*Supplied data*:
/-- R247, R265: for every raw count and every coefficient set, `var1`, `var2` and their sum are finite and bounded,
TFINE fits its register under both roundings and converts to binary64 exactly, and T_NEW lies in (-820, 820). -/
def Obligations.TfineFits : Prop :=
  ∀ (raw : BitVec 20) (c : Cal) (r : TfineRounding),
    F64.isFinite (tVar1 raw c) = true ∧ |F64.value (tVar1 raw c)| < 2 ^ 21 ∧
    F64.isFinite (tVar2 raw c) = true ∧ |F64.value (tVar2 raw c)| ≤ 2 ^ 21 ∧
    F64.isFinite (tSum raw c) = true ∧ |F64.value (tSum raw c)| < 2 ^ 22 ∧
    (BitVec.ofInt 32 (tfineRound r (tSum raw c))).toInt = tfineRound r (tSum raw c) ∧
    F64.value (F64.ofInt (tfineRound r (tSum raw c))) = tfineRound r (tSum raw c) ∧
    F64.isFinite (tNewOf (tSum raw c)) = true ∧ |F64.value (tNewOf (tSum raw c))| < 820

/-- R246: FLOOR is the default; on a finite number FLOOR is the floor and TRUNC rounds toward zero; they differ exactly below zero off
the integers, and then by one. -/
def Obligations.TfineRoundings : Prop :=
  BcbConfig.defaults.tfineRounding = .floor ∧
  ∀ x : F64, F64.isFinite x = true →
    tfineRound .floor x = ⌊F64.value x⌋ ∧
    (tfineRound .trunc x = if F64.value x < 0 then ⌈F64.value x⌉ else ⌊F64.value x⌋) ∧
    (tfineRound .floor x ≠ tfineRound .trunc x ↔ F64.value x < 0 ∧ ∀ n : Int, F64.value x ≠ n) ∧
    (tfineRound .floor x ≠ tfineRound .trunc x → tfineRound .floor x = tfineRound .trunc x - 1)

/-- R250, R251: COMPP in binary64, operation by operation; a denominator equal to 0.0 gives +0.0 with no division. -/
def Obligations.ComppDouble : Prop :=
  decodeMicro 0x14000000 = .ok .compp ∧
  ∀ (s : State) (u : Byte) (f : BitVec 32) (raw : BitVec 20) (c : Cal) (p1 v1 v2 den p p' : F64),
    s.upc = some u → s.tfine = some f → s.rawP = some raw → s.cal = some c → s.tfineGen = s.rawGen →
    s.cfg.compVariant = .double →
    p1 = F64.ofInt (match s.cfg.p1Signedness with
      | .unsigned => (c.digP1.toNat : Int)
      | .signed => c.digP1.toInt) →
    v1 = F64.sub (F64.div (F64.ofInt f.toInt) (F64.ofInt 2)) (F64.ofInt 64000) →
    v2 = F64.add
      (F64.div
        (F64.add (F64.div (F64.mul (F64.mul v1 v1) (F64.ofInt c.digP6.toInt)) (F64.ofInt 32768))
          (F64.mul (F64.mul v1 (F64.ofInt c.digP5.toInt)) (F64.ofInt 2)))
        (F64.ofInt 4))
      (F64.mul (F64.ofInt c.digP4.toInt) (F64.ofInt 65536)) →
    den = F64.mul
      (F64.add (F64.ofInt 1)
        (F64.div
          (F64.div
            (F64.add (F64.div (F64.mul (F64.mul (F64.ofInt c.digP3.toInt) v1) v1) (F64.ofInt 524288))
              (F64.mul (F64.ofInt c.digP2.toInt) v1))
            (F64.ofInt 524288))
          (F64.ofInt 32768)))
      p1 →
    p = F64.div
      (F64.mul (F64.sub (F64.sub (F64.ofInt 1048576) (F64.ofInt raw.toNat)) (F64.div v2 (F64.ofInt 4096)))
        (F64.ofInt 6250))
      den →
    p' = F64.add p
      (F64.div
        (F64.add
          (F64.add (F64.div (F64.mul (F64.mul (F64.ofInt c.digP9.toInt) p) p) (F64.ofInt 2147483648))
            (F64.div (F64.mul p (F64.ofInt c.digP8.toInt)) (F64.ofInt 32768)))
          (F64.ofInt c.digP7.toInt))
        (F64.ofInt 16)) →
    exec .compp s = .next
      { s with
        pNew := some (if F64.isZero den then 0x0000000000000000 else p')
        upc := some (u + 1) }
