-- ==== Sys2Proof/Tests/Slice0.lean ====
section
/-! SUPPORT. Tests of the model. Every expected result comes from spec/ (mostly the vectors of 95_test_vectors.md,
named in the comments) or from hand calculation; and for every obligation with hypotheses, named witnesses that its
hypotheses can be met. -/

namespace Sys2Proof.Tests
open Sys2Proof Sys2Proof.Machine

-- one test after the other: many kernel evaluations at once need more threads than a small machine gives
set_option Elab.async false

/-! ## Helpers -/

/-- Default parameters with values for the three OPEN ones, POLL_LIMIT = 3 (vector U5). -/
def cfgT : BcbConfig := { slaveAddr := 0x76, pollInterval := 1, pollLimit := some 3 }

/-- The machine after power-up under `cfgT`. -/
def idle : State := State.powerUp cfgT

/-- A running command with the session bound. -/
def running (c : HostCmd) (u : Byte) : State :=
  { idle with lifeState := .measuring, busy := true, cmd := some c, upc := some u, sessionBound := true }

/-- The idle machine with the session bound. -/
def bound : State := { idle with sessionBound := true }

/-- A state with these bus answers to come. -/
def answering (l : List BusAnswer) (s : State) : State := { s with bus := { s.bus with script := l } }

/-- A state with this word in the ROM at address `u` and UPC there. -/
def atWord (u : Byte) (w : MicroWord) (s : State) : State :=
  { s with rom := Memory.write s.rom u.toNat w, upc := some u }

/-- A transfer's answer: `k` bytes accepted, or these bytes read. -/
def ans (k : Nat) (bytes : List Byte) : BusAnswer := ⟨true, k, bytes⟩

/-- A bind's answer. -/
def bindAns (ok : Bool) : BusAnswer := ⟨ok, 0, []⟩

/-- A field of the next state. -/
def get {α : Type} (f : State → α) (r : Res) : Option α :=
  match r with
  | .next t => some (f t)
  | _ => none

/-- The fault of an outcome. -/
def faultOf (r : Res) : Option Fault :=
  match r with
  | .fault f => some f
  | _ => none

/-- The refusal of an outcome. -/
def refusalOf (r : Res) : Option Refusal :=
  match r with
  | .refused q => some q
  | _ => none

/-- The wire lines of a next state's bus trace (R152). -/
def lines (r : Res) : Option (List String) := get (fun t => t.bus.trace.map traceText) r

theorem next_of_get {r : Res} (h : (get (fun _ => ()) r).isSome = true) : ∃ t, r = .next t := by
  cases r with
  | next t => exact ⟨t, rfl⟩
  | fault f => simp [get] at h
  | refused q => simp [get] at h

/-- Fixture F0: calibration block 1 (95_test_vectors.md section 1). -/
def block1 : List Byte :=
  [0x70, 0x6B, 0x43, 0x67, 0x18, 0xFC, 0x7D, 0x8E, 0x43, 0xD6, 0xD0, 0x0B, 0x27, 0x0B, 0x8C, 0x00,
   0xF9, 0xFF, 0x8C, 0x3C, 0xF8, 0xC6, 0x70, 0x17, 0x00, 0x4B]

/-- Fixture F0: calibration block 2. -/
def block2 : List Byte := [0x6A, 0x01, 0x00, 0x13, 0x29, 0x03, 0x1E]

/-- Fixture F0: the example burst (vector K1). -/
def burst : List Byte := [0x65, 0x5A, 0xC0, 0x7E, 0xED, 0x00, 0x69, 0x78]

/-- Fixture F0: the coefficients CAL_F0. -/
def calF0 : Cal :=
  { digT1 := 27504, digT2 := 26435, digT3 := -1000, digP1 := 36477, digP2 := -10685, digP3 := 3024
    digP4 := 2855, digP5 := 140, digP6 := -7, digP7 := 15500, digP8 := -14600, digP9 := 6000
    digH1 := 75, digH2 := 362, digH3 := 0, digH4 := 313, digH5 := 50, digH6 := 30 }

/-- The coefficients of vectors H5 and I7. -/
def calH5 : Cal := { calF0 with digH2 := -362, digH4 := 100, digH5 := 0 }

/-- Bytes as a written buffer of size `n`. -/
def written (n : Nat) (d : List Byte) : List (Option Byte) :=
  d.map some ++ List.replicate (n - d.length) none

/-- The Refresh body with a sample decoded and TFINE computed for it: ready for COMPP and COMPH. -/
def sampled (p : BcbConfig) (c : Cal) (f : BitVec 32) (rp rt : BitVec 20) (rh : BitVec 16) : State :=
  { running .refresh 0x2A with
    cfg := p, cal := some c, rawP := some rp, rawT := some rt, rawH := some rh, rawGen := 1
    tfine := some f, tfineGen := 1 }

/-! ## WellFormed: each check refuses an ill-formed term -/

theorem test_readBlock_zero_illFormed : (Instr.readBlock 0xF7 0).wellFormed = false := by decide
theorem test_readBlock_33_illFormed : (Instr.readBlock 0xF7 33).wellFormed = false := by decide
theorem test_readBlock_32_wellFormed : (Instr.readBlock 0xF7 32).wellFormed = true := by decide
theorem test_rdb_zero_illFormed : (Instr.rdb 0xF7 0 .bufd).wellFormed = false := by decide
theorem test_rdb_33_illFormed : (Instr.rdb 0xF7 33 .bufd).wellFormed = false := by decide
theorem test_rdb_capacity_illFormed :
    (Instr.rdb 0x88 27 .buf1).wellFormed = false ∧ (Instr.rdb 0xE1 9 .buf2).wellFormed = false ∧
    (Instr.rdb 0xF7 9 .bufd).wellFormed = false ∧ (Instr.rdb 0x88 26 .buf1).wellFormed = true := by decide
theorem test_bbusy_target_illFormed :
    (Instr.bbusy 0x08 0x2F).wellFormed = false ∧ (Instr.bbusy 0x08 0x2E).wellFormed = true := by decide
theorem test_call_target_illFormed :
    (Instr.call 0x2F).wellFormed = false ∧ (Instr.call 0x2E).wellFormed = true := by decide

/-! ## Decoding: a word of every constructor, from the encodings of 30_encoding.md -/

-- R140: the host codes; R141: 0x00 and 0x06 are reserved (H-3, H-4)
theorem test_decode_host :
    decodeHost 0x01 = .ok .reset ∧ decodeHost 0x02 = .ok .refresh ∧ decodeHost 0x03 = .ok .readT ∧
    decodeHost 0x04 = .ok .readP ∧ decodeHost 0x05 = .ok .readH ∧
    decodeHost 0x00 = .error .reservedHostCode ∧ decodeHost 0x06 = .error .reservedHostCode ∧
    decodeHost 0xFF = .error .reservedHostCode := by decide

-- R111 to R115: frames of the generic transactions
theorem test_decode_wire_generic :
    decodeWire cfgT [.write [0x10, 0x22]] = .ok (.writeRegister 0x10 0x22) ∧
    decodeWire cfgT [.write [0x10], .read 1] = .ok (.readRegister 0x10) ∧
    decodeWire cfgT [.write [0xF7], .read 32] = .ok (.readBlock 0xF7 32) ∧
    decodeWire cfgT [.bind] = .ok .bindSession := by decide

-- R114, R113: frames that are no transaction
theorem test_decode_wire_rejects :
    decodeWire cfgT [.write [0xF7], .read 33] = .error .notATransaction ∧
    decodeWire cfgT [.write [0xF7], .read 0] = .error .notATransaction ∧
    decodeWire cfgT [.write [1, 2, 3]] = .error .notATransaction ∧
    decodeWire cfgT [.read 1] = .error .notATransaction ∧ decodeWire cfgT [] = .error .notATransaction := by decide

-- R166 to R175: the concrete transactions' bytes
theorem test_decode_wire_concrete :
    decodeWire cfgT [.write [0xD0], .read 1] = .ok .rdChipId ∧
    decodeWire cfgT [.write [0xE0, 0xB6]] = .ok .wrSoftReset ∧
    decodeWire cfgT [.write [0xF3], .read 1] = .ok .rdStatus ∧
    decodeWire cfgT [.write [0x88], .read 26] = .ok .rdCal1 ∧
    decodeWire cfgT [.write [0xE1], .read 7] = .ok .rdCal2 ∧
    decodeWire cfgT [.write [0xF2, 0x05]] = .ok .wrCtrlHum ∧
    decodeWire cfgT [.write [0xF4, 0xB4]] = .ok .wrCtrlMeasCfg ∧
    decodeWire cfgT [.write [0xF5, 0x00]] = .ok .wrConfig ∧
    decodeWire cfgT [.write [0xF4, 0xB5]] = .ok .wrCtrlMeasForced ∧
    decodeWire cfgT [.write [0xF7], .read 8] = .ok .rdData := by decide

-- R146: OP in bits 31:24, A in 23:16, B in 15:8, C in 7:0 (E1, E2, E3, E11 and the ROM listing)
theorem test_decode_micro_bus :
    decodeMicro 0b00000001000000000000000000000000 = .ok .bind ∧
    decodeMicro 0b00000010111000001011011000000000 = .ok (.wr 0xE0 0xB6) ∧
    decodeMicro 0b00000011111100110000000000000000 = .ok (.rd 0xF3) ∧
    decodeMicro 0b00000100111101110000100000000010 = .ok (.rdb 0xF7 8 .bufd) ∧
    decodeMicro 0x04881A00 = .ok (.rdb 0x88 26 .buf1) ∧ decodeMicro 0x04E10701 = .ok (.rdb 0xE1 7 .buf2) := by decide

theorem test_decode_micro_control :
    decodeMicro 0b00000000000000000000000000000000 = .ok .endCmd ∧
    decodeMicro 0b00000101000000000110000000000000 = .ok (.chkid 0x60) ∧
    decodeMicro 0b00000110000000000000000000000000 = .ok .pinit ∧
    decodeMicro 0b00000111000000000000000000000000 = .ok .pwait ∧
    decodeMicro 0b00001000000000000000000100000110 = .ok (.bbusy 0x01 0x06) ∧
    decodeMicro 0b00001001000000000000000000010101 = .ok (.call 0x15) ∧
    decodeMicro 0b00001010000000000000000000000000 = .ok .ret ∧
    decodeMicro 0b00001011000000000000010000000000 = .ok (.setst .measuring) ∧
    decodeMicro 0b00010110000000000000000000000000 = .ok .commit := by decide

theorem test_decode_micro_setst :
    decodeMicro 0x0B000000 = .ok (.setst .uninit) ∧ decodeMicro 0x0B000100 = .ok (.setst .resetting) ∧
    decodeMicro 0x0B000200 = .ok (.setst .configuring) ∧ decodeMicro 0x0B000300 = .ok (.setst .ready) := by decide

theorem test_decode_micro_datapath :
    decodeMicro 0b00010000000000000000000000000000 = .ok .pcal ∧
    decodeMicro 0b00010001000000000000000000000000 = .ok .chkrsv ∧
    decodeMicro 0b00010010000000000000000000000000 = .ok .decode ∧
    decodeMicro 0b00010011000000000000000000000000 = .ok .compt ∧
    decodeMicro 0b00010100000000000000000000000000 = .ok .compp ∧
    decodeMicro 0b00010101000000000000000000000000 = .ok .comph := by decide

-- E4 to E10, E12, and OP 0x17 (R147)
theorem test_decode_micro_illegal :
    [0x0C000000, 0x00000001, 0x04F72102, 0x04881A02, 0x04F70803, 0x0B000500, 0x09000030, 0x03D00001, 0x17000000,
      0x0F000000, 0xFF000000, 0x04F70002, 0x0800082F, 0x02E0B601, 0x05016000].map decodeMicro =
      List.replicate 15 (.error .illegalMicroOp) := by decide +kernel

-- the encoder lays the fields out as R145 says
theorem test_encode_fields :
    encode cfgT (.rdb 0xF7 8 .bufd) = .micro 0x04F70802 ∧ encode cfgT (.wr 0xE0 0xB6) = .micro 0x02E0B600 ∧
    encode cfgT (.bbusy 0x08 0x23) = .micro 0x08000823 ∧ encode cfgT (.setst .ready) = .micro 0x0B000300 ∧
    encode cfgT .wrCtrlMeasForced = .wire [.write [0xF4, 0xB5]] := by decide

-- the opcode table's rows, numbered as the table numbers them
theorem test_table_host : decodeTableWord 8 0x01 = some .reset ∧ decodeTableWord 8 0x05 = some .readH := by decide
theorem test_table_wire :
    decodeTableWord 8 0xD0 = some .rdChipId ∧ decodeTableWord 16 0xE0B6 = some .wrSoftReset ∧
    decodeTableWord 8 0xE1 = some .rdCal2 ∧ decodeTableWord 8 0x88 = some .rdCal1 ∧
    decodeTableWord 8 0xF7 = some .rdData ∧ decodeTableWord 16 0xF4B4 = some .wrCtrlMeasCfg ∧
    decodeTableWord 16 0x1022 = some (.writeRegister 0x10 0x22) ∧ decodeTableWord 0 0 = some .bindSession := by decide
theorem test_table_micro :
    decodeTableWord 32 0x0B000000 = some (.setst .uninit) ∧ decodeTableWord 32 0x16000000 = some .commit ∧
    decodeTableWord 32 0x0C000000 = none := by decide

-- withFetchWord at reset: the very next step runs the word
theorem test_withFetchWord_end :
    get (fun t => (t.busy, t.upc)) (step (State.reset.withFetchWord 32 0)) = some (false, some 0) := by
  decide +kernel
theorem test_withFetchWord_host :
    get (fun t => (t.err, t.errInfo)) (step (State.reset.withFetchWord 8 0x03)) =
      some (.notReady, some (.notReady 0x03)) := by decide +kernel

/-! ## Host commands (R320 to R327; vectors H-1 to H-7) -/

-- H-5: RESET is accepted in every STATE
theorem test_reset_accepted :
    get (fun t => (t.busy, t.cmd, t.upc)) (exec .reset { idle with lifeState := .ready }) =
      some (true, some .reset, some 0x00) := by decide +kernel
theorem test_reset_hsts : get State.hsts (exec .reset idle) = some 0x0008 := by decide +kernel
-- H-2
theorem test_refresh_notReady :
    get (fun t => (t.err, t.errInfo, t.busy, t.bus.trace)) (exec .refresh idle) =
      some (.notReady, some (.notReady 0x02), false, []) := by decide +kernel
theorem test_refresh_accepted :
    get (fun t => (t.busy, t.cmd, t.upc)) (exec .refresh { idle with lifeState := .ready }) =
      some (true, some .refresh, some 0x18) := by decide +kernel
-- H-1, P0: HSTS = 0x0050
theorem test_readT_notReady : get State.hsts (exec .readT idle) = some 0x0050 := by decide +kernel
-- H-6: the sample of P2
theorem test_readP_returns :
    get (fun t => (t.hostReturns, t.err))
      (exec .readP { idle with sampleValid := true, sampleP := some 0x40f892d4215c750e, err := .logicError }) =
      some ([⟨0x04, 0x40f892d4215c750e⟩], .none) := by decide +kernel
-- H-7
theorem test_readH_returns :
    get (fun t => t.hostReturns) (exec .readH { idle with sampleValid := true, sampleH := some 0x40432334fa80d30f }) =
      some [⟨0x05, 0x40432334fa80d30f⟩] := by decide +kernel
-- P0 to P5: status words
theorem test_hsts_words :
    State.hsts { idle with lifeState := .ready, calValid := true, sampleValid := true } = 0x0183 ∧
    State.hsts { idle with lifeState := .ready, calValid := true, sampleValid := true, err := .logicError } = 0x01B3 ∧
    State.hsts { idle with lifeState := .ready, calValid := true, sampleValid := true, err := .timeoutError } = 0x01C3 ∧
    State.hsts { idle with err := .protocolError } = 0x0020 ∧
    State.hsts { idle with err := .busTransferError } = 0x0010 := by decide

*Task to carry out*:
Would you output, from the records above, exactly the run of lines that starts at the line containing "def block1 : List" and ends at the line containing "def burst : List", and only that run?

*Expected output*:
def block1 : List Byte :=
  [0x70, 0x6B, 0x43, 0x67, 0x18, 0xFC, 0x7D, 0x8E, 0x43, 0xD6, 0xD0, 0x0B, 0x27, 0x0B, 0x8C, 0x00,
   0xF9, 0xFF, 0x8C, 0x3C, 0xF8, 0xC6, 0x70, 0x17, 0x00, 0x4B]

/-- Fixture F0: calibration block 2. -/
def block2 : List Byte := [0x6A, 0x01, 0x00, 0x13, 0x29, 0x03, 0x1E]

/-- Fixture F0: the example burst (vector K1). -/
def burst : List Byte := [0x65, 0x5A, 0xC0, 0x7E, 0xED, 0x00, 0x69, 0x78]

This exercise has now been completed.